The National Transportation Safety Board temporarily shut down public access to its docket system after discovering that AI technology had been used to recreate the voices of pilots killed in a UPS plane crash. The voices, generated using publicly available spectrogram data from the accident investigation, began circulating online, prompting the agency to restrict access to protect the integrity of ongoing investigations and comply with federal privacy laws.

Federal law prohibits the NTSB from including cockpit audio recordings in its public docket system, which normally contains extensive investigative data. However, the accident docket for UPS Flight 2976, which crashed in Louisville, Kentucky, included a spectrogram file of the cockpit voice recorder. A spectrogram is a visual representation that uses mathematical processes to convert audio frequencies into an image format.

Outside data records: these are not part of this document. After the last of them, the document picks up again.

-- ==== Sys2Proof/Tests/Slice0.lean ====
section
/-!
SUPPORT. The model's own tests: the well-formedness checks, headers written out from 30_encoding.md, examples of
the rules with the results the spec gives, and for each statement with hypotheses a state and operands that meet
them all together.
-/

namespace Sys2Proof.Tests

open Sys2Proof.Machine

set_option maxRecDepth 100000

/-! ## Well-formedness: each check refuses an ill-formed command (30 R114, R119) -/

theorem test_illformed_nop : Instr.wellFormed (.nop 1 0) = false ∧ Instr.wellFormed (.nop 0 1) = false := by decide

theorem test_illformed_setParam :
    Instr.wellFormed (.setParam 1 0 0x16) = false ∧ Instr.wellFormed (.setParam 0 1 0x16) = false := by decide

theorem test_illformed_getParam :
    Instr.wellFormed (.getParam 1 0 0x16) = false ∧ Instr.wellFormed (.getParam 0 1 0x16) = false := by decide

theorem test_illformed_saveParams :
    Instr.wellFormed (.saveParams 1 0) = false ∧ Instr.wellFormed (.saveParams 0 1) = false := by decide

theorem test_illformed_loadParams :
    Instr.wellFormed (.loadParams 1 0) = false ∧ Instr.wellFormed (.loadParams 0 1) = false := by decide

theorem test_illformed_noteOn :
    Instr.wellFormed (.noteOn 1 60 0 5) = false ∧ Instr.wellFormed (.noteOn 0 60 1 5) = false := by decide

theorem test_illformed_noteOff : Instr.wellFormed (.noteOff 1 60 1 5) = false := by decide

theorem test_illformed_noteOnNow :
    Instr.wellFormed (.noteOnNow 1 60 0) = false ∧ Instr.wellFormed (.noteOnNow 0 60 1) = false := by decide

theorem test_illformed_noteOffNow :
    Instr.wellFormed (.noteOffNow 1 60 1 0) = false ∧ Instr.wellFormed (.noteOffNow 0 60 1 1) = false := by decide

/-! ## Headers written out from the formats of 30 R111, R112 and R114 -/

/-- OP 0x00, every other bit zero (R120). -/
theorem test_decode_nop : decode 0x00000000#32 = .ok (.nop 0 0) := by decide

/-- R125: `PREPARE 48000.0, 8, 256`. -/
theorem test_decode_prepare : decode 0x01080100#32 = .ok (.prepare 8 256) := by decide

/-- R292: `PROCESS 2, 256`. -/
theorem test_decode_process : decode 0x02020100#32 = .ok (.process 2 256) := by decide

/-- R125: `SET_PARAM sub2Mix`. -/
theorem test_decode_setParam : decode 0x03000016#32 = .ok (.setParam 0 0 0x16) := by decide

/-- OP 0x04, A = 0xA5, B[15:8] = 0x5A, ID8 = 0x08: reserved bits decode as fields (R121). -/
theorem test_decode_getParam : decode 0x04A55A08#32 = .ok (.getParam 0xA5 0x5A 0x08) := by decide

theorem test_decode_saveParams : decode 0x05000000#32 = .ok (.saveParams 0 0) := by decide

theorem test_decode_loadParams : decode 0x06000000#32 = .ok (.loadParams 0 0) := by decide

/-- R293: `NOTE_ON.D 60, 100, 1.0`. -/
theorem test_decode_noteOn : decode 0x103C0064#32 = .ok (.noteOn 0 60 0 100) := by decide

/-- R125: `NOTE_OFF 60, 5, F`. -/
theorem test_decode_noteOff : decode 0x113C8005#32 = .ok (.noteOff 0 60 1 5) := by decide

/-- R125: `NOTE_ON_NOW.D 69, 1.0`. -/
theorem test_decode_noteOnNow : decode 0x12450000#32 = .ok (.noteOnNow 0 69 0) := by decide

/-- OP 0x13, R = 1, NOTE = 1010101, F = 0, bits 14:0 = 110000000000011. -/
theorem test_decode_noteOffNow : decode 0x13D56003#32 = .ok (.noteOffNow 1 0x55 0 0x6003) := by decide

/-- The ends of the reserved ranges of R118. -/
theorem test_decode_reserved :
    decode 0x07000000#32 = .error (.reservedOpcode 0x07) ∧ decode 0x0F000000#32 = .error (.reservedOpcode 0x0F) ∧
      decode 0x14000000#32 = .error (.reservedOpcode 0x14) ∧ decode 0xFF000000#32 = .error (.reservedOpcode 0xFF) := by
  decide

/-- A header's bytes lie little-endian (20 R83), and three bytes are no header. -/
theorem test_decode_bytes :
    decodeBytes [0x05#8, 0x80#8, 0x3C#8, 0x11#8, 0xAA#8] = .ok (.noteOff 0 60 1 5, [0xAA#8]) ∧
      decodeBytes [0x05#8, 0x80#8, 0x3C#8] = .error (.truncated 3) := by decide

/-! ## Small states -/

/-- The reset state with a value in ARG0. -/
def argState (x : F32) : State := { State.reset with args := State.reset.args.set 0 x }

/-- The default gesture of 30 R124 with a velocity, in ARG0..ARG8. -/
def gestureWords (vel : F32) : Vector Word 9 :=
  #v[vel, 0x3F000000#32, 0x3F000000#32, 0x3F000000#32, 0, 0, 0, 0, 0]

/-- A prepared core of two slots and blocks of 256 frames at 48000 Hz, with a gesture in the ARG registers. -/
def readyState (vel : F32) : State :=
  { State.reset with
    args := gestureWords vel, prepared := true, sampleRate := 0x473B8000#32, blockSize := 256, maxVoicesCfg := 2 }

/-- A slot in a state, of a note, with an age stamp. -/
def slotOf (st : VoiceState) (note : BitVec 7) (stamp : BitVec 32) : Voice :=
  { Voice.reset with state := st, note := note, stamp := stamp }

/-- The ready core with its two slots as given and three triggers counted. -/
def poolState (v0 v1 : Voice) : State :=
  { readyState 0x3F800000#32 with
    voices := (State.reset.voices.set 0 v0).set 1 v1, triggerCounter := 3 }

/-- A queued forced note-off. -/
def offEvent (ofs : BitVec 15) : Event := ⟨.noteOff true, 60, ofs, 0⟩

/-- The state an outcome leaves; the reset state where it leaves none. -/
def after (o : Host.Outcome State Fault Refusal) : State :=
  match o with
  | .next t => t
  | _ => State.reset

/-! ## The commands on the examples of 45_commands.md -/

/-- R291. -/
theorem test_nop : after (exec (.nop 0 0) State.reset) = State.reset := by decide

/-- R290's example: M and WG_FUND of 3 m at 48 kHz. -/
theorem test_prepare :
    (after (exec (.prepare 8 256) (argState 0x473B8000#32))).delay = 420 ∧
      (after (exec (.prepare 8 256) (argState 0x473B8000#32))).wgFund = 0x4264AAAB#32 ∧
      statusWord (after (exec (.prepare 8 256) (argState 0x473B8000#32))) = 1 := by decide

/-- R290, R117: 17 voices are refused. -/
theorem test_prepare_range : (after (exec (.prepare 17 256) (argState 0x473B8000#32))).result = .badField := by decide

/-- R292's example: the second frame after a note-on is the sub-octave channel alone, on every channel. -/
theorem test_process_output :
    outWord (after (exec (.process 2 2)
      (after (exec (.noteOnNow 0 60 0) { readyState 0x3F800000#32 with delay := 420 })))) 1 1 = 0x37E2E506#32 := by
  decide

/-- R282, R287: one silent frame carries an event of offset 1 over to offset 0. -/
theorem test_process_carries :
    (after (exec (.process 2 1) { readyState 0 with queue := [offEvent 1] })).queue = [offEvent 0] ∧
      (after (exec (.process 2 1) { readyState 0 with queue := [offEvent 1] })).sampleCount = 1 := by decide

/-- R295's example: lipTension 1.5 stores 1.0 and ends with VALUE_CLAMPED. -/
theorem test_setParam_clamps :
    param (after (exec (.setParam 0 0 0x00) (argState 0x3FC00000#32))) .lipTension = 0x3F800000#32 ∧
      resultWord (after (exec (.setParam 0 0 0x00) (argState 0x3FC00000#32))) = 5 ∧
      errorWord (after (exec (.setParam 0 0 0x00) (argState 0x3FC00000#32))) = 0x10 := by decide

/-- R302's examples: boreShape 2.5 and 3.5, sub1Den 0.0, lengthMeters +inf, lossPerMeter -0.0. -/
theorem test_paramCheck :
    paramCheck .boreShape 0x40200000#32 = (0x40000000#32, true) ∧
      paramCheck .boreShape 0x40600000#32 = (0x40400000#32, true) ∧
      paramCheck .sub1Den 0x00000000#32 = (0x3F800000#32, true) ∧
      paramCheck .lengthMeters 0x7F800000#32 = (0x41A00000#32, true) ∧
      paramCheck .lossPerMeter 0x80000000#32 = (0x00000000#32, false) := by decide

/-- R297, 10 R40: the reset value of lengthMeters is 3.0. -/
theorem test_getParam : (after (exec (.getParam 0 0 0x08) State.reset)).rdata = 0x40400000#32 := by decide

/-- R296: 0x0E is no parameter. -/
theorem test_getParam_unknown : resultWord (after (exec (.getParam 0 0 0x0E) State.reset)) = 4 := by decide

Scott Manley, a popular YouTuber known for content combining physics, astronomy, and video games, pointed out on social media platform X that the megabytes of data encoded in the spectrogram image could potentially be used to reconstruct the original audio. Users then took the spectrogram along with the publicly available transcript and used AI tools including Codex to generate approximations of the cockpit voice recorder audio, according to posts on social media.

The NTSB restored public access to its docket system on Friday but kept 42 investigations closed pending review, including the one related to Flight 2976. The incident highlights the growing challenges that aviation safety agencies face as AI technology advances, making it increasingly difficult to prevent the reconstruction of audio that federal regulations are meant to keep confidential.